Exercise instructions — Tally the lines below that hold the string "then", and report the tally by itself.

---------- Records for the task

-- ==== Sys2Proof/Machine/Ops.lean ====
section
/-!
DEFINITION. The operations every block uses: the clock, the notices between blocks, the request slot, the fault list and
the reply to a message.
-/

namespace Sys2Proof.Machine

/-! ### The clock

A command that says a time has run out brings the clock at least to that time (log entry 4). -/

/-- The clock brought to a count, if it is not past it. -/
def State.clockTo (s : State) (t : Nat) : State := { s with clock := max s.clock t }

/-! ### Notices between blocks (log entry 3) -/

/-- Send a notice: it joins the notices under way. -/
def State.send (s : State) (x : Signal) : State := { s with signals := s.signals ++ [x] }

/-- A bay's request to the Supply Budget (R25). -/
def State.request (s : State) (b : BayId) (k : RequestKind) (level : Nat := 0) : State := s.send (.request b k level)
/-- A bay's release of a claim (R30). -/
def State.release (s : State) (b : BayId) (c : Consumer) : State := s.send (.release b c)
/-- A bay's withdrawal of a request (R31). -/
def State.withdraw (s : State) (b : BayId) (k : RequestKind) : State := s.send (.withdraw b k)

/-- Whether a notice goes from a bay to the Supply Budget. A bay's notices to the budget are taken in the order in which
they were sent (log entry 3). -/
def Signal.toBudgetOf (b : BayId) : Signal → Bool
  | .request c _ _ => c = b
  | .release c _ => c = b
  | .withdraw c _ => c = b
  | _ => false

/-- Whether a notice is the grant of a bay's request of a kind. -/
def Signal.isGrant (b : BayId) (k : RequestKind) : Signal → Bool
  | .grant c j _ => c = b ∧ j = k
  | _ => false

/-- Whether a notice goes to or comes from the Supply Budget. -/
def Signal.ofBudget : Signal → Bool
  | .request .. | .release .. | .withdraw .. | .grant .. => true
  | _ => false

/-- The first notice a test accepts. -/
def State.firstSignal (s : State) (p : Signal → Bool) : Option Signal := s.signals.find? p

/-- Take the first notice a test accepts off the notices under way. -/
def State.dropSignal (s : State) (p : Signal → Bool) : State := { s with signals := s.signals.eraseP p }

/-- The consumer of a claim granted to a request (R20, R22). -/
def RequestKind.consumer : RequestKind → Consumer
  | .spinUp | .recover => .spindle
  | .seek | .load | .recalibrate => .actuator
  | .solenoid => .solenoid

/-- Whether an owner has a withdrawal of a kind under way to the budget. -/
def State.withdrawing (s : State) (b : BayId) (k : RequestKind) : Bool := s.signals.contains (.withdraw b k)

/-- The first withdrawal of a kind under way becomes the release of the claim granted meanwhile. -/
def withdrawalToRelease (b : BayId) (k : RequestKind) : List Signal → List Signal
  | [] => []
  | x :: rest => if x = .withdraw b k then .release b k.consumer :: rest else x :: withdrawalToRelease b k rest

/-- A grant reaches an owner that no longer wants it: the claim is released at once, without the load being started. A
withdrawal still under way is that release (R31). -/
def State.releaseUnwanted (s : State) (b : BayId) (k : RequestKind) : State :=
  if s.withdrawing b k then { s with signals := withdrawalToRelease b k s.signals } else s.release b k.consumer

/-! ### The request slot (section 11.2) -/

/-- A long request takes the slot (R170). -/
def State.occupySlot (s : State) (b : BayId) (r : LongRequest) : State :=
  (s.modSlot b fun _ => { state := .inProgress, request := some r }).modMedia b fun m => { m with slotFailures := 0 }

/-- The request's owner completes it; the result waits and RESULT READY is latched (R170). A completion that finds no
request in progress has no effect (R172). -/
def State.completeSlot (s : State) (b : BayId) (r : ResultStatus) : State :=
  if (s.bay b).slot.state = .inProgress then
    (s.modSlot b fun x => { x with state := .done, result := r, next := 1 }).latch b .resultReady
  else s

/-- A fault, a cartridge loss or a supply loss ends a request in progress; its staging is emptied (R14, R15, R151). -/
def State.endSlot (s : State) (b : BayId) (r : ResultStatus) : State :=
  if (s.bay b).slot.state = .inProgress then
    (s.modSlot b fun x => { x with state := .done, result := r, staged := 0, next := 1 }).latch b .resultReady
  else s

/-- The slot becomes FREE, its staging emptied and its request progress returned to 1 (R170). -/
def State.freeSlot (s : State) (b : BayId) : State :=
  (s.modSlot b fun _ => {}).modMedia b fun m => { m with slotFailures := 0 }

/-- Whether a request gives the Media Engine work (chapter 9): FLUSH and EJECT do not. -/
def LongRequest.isMedia : LongRequest → Bool
  | .eject | .flush => false
  | _ => true

/-- The request of a slot IN PROGRESS. -/
def Slot.active (x : Slot) : Option LongRequest := if x.state = .inProgress then x.request else none

/-- Whether a slot IN PROGRESS has media work still to do (R141, R158). -/
def Slot.mediaWork (x : Slot) : Bool := x.active.any LongRequest.isMedia

/-- Whether a slot holds an EJECT in progress (R159). -/
def Slot.ejecting (x : Slot) : Bool := x.active = some .eject

/-! ### The fault list (R138) -/

/-- Append a fault record: it joins the tail, and FAULT LIST is latched if the list was empty; with eight records held it
is dropped and the overflow count rises, up to 255. -/
def State.appendFault (s : State) (r : FaultRecord) : State :=
  if s.faults.records.length < Config.maxFaults then
    let t := { s with faults := { s.faults with records := s.faults.records ++ [r] } }
    if s.faults.records = [] then t.latchUnit .faultList else t
  else { s with faults := { s.faults with overflow := min 255 (s.faults.overflow + 1) } }

/-! ### Replies -/

/-- The reply to a message: its status, the code and bay field echoed, and a body (R169). -/
def State.respond (s : State) (code bay : Byte) (status : ReplyStatus) (body : List Byte := []) : State :=
  { s with link := { s.link with reply := some { status, code, bay, body } } }

/-- Whether the unit receives: it does not while it sends the reply to an accepted RESET, which ends with the soft reset
(R167, R178; log entry 9). -/
def State.receives (s : State) : Bool := s.link.resetPending.isNone

/-- The Decoder takes a complete frame, the receive assembly being idle then (R167, R169); a frame sent while the unit does
not receive is lost. -/
def State.takeMessage (s : State) (act : State → State) : State :=
  if s.receives then act { s with link := { s.link with assembly := .idle } } else s

/-- A message taken is addressed to a bay: the bay field is 0 or 1, else BAD BAY (R169, step 3). -/
def State.toBay (s : State) (code field : Byte) (act : State → BayId → State) : State :=
  match bayOf field with
  | some b => act s b
  | none => s.respond code field .badBay

/-- A message addressed to a bay (R169). -/
def State.forBay (s : State) (code field : Byte) (act : State → BayId → State) : State :=
  s.takeMessage fun s => s.toBay code field act

/-- A message addressed to a bay that names a count: another count than 1 to 4 is refused BAD MESSAGE before the bay field is
looked at (R169, step 2; log entry 8). -/
def State.forBayCounted (s : State) (code field count : Byte) (act : State → BayId → State) : State :=
  s.takeMessage fun s => if countOk count then s.toBay code field act else s.respond code field .badMessage

/-- A unit-level message: the bay field is 255, else BAD BAY (R169, step 3). -/
def State.forUnit (s : State) (code field : Byte) (act : State → State) : State :=
  s.takeMessage fun s => if field = unitField then act s else s.respond code field .badBay

end Sys2Proof.Machine
end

--------------------

Response — 11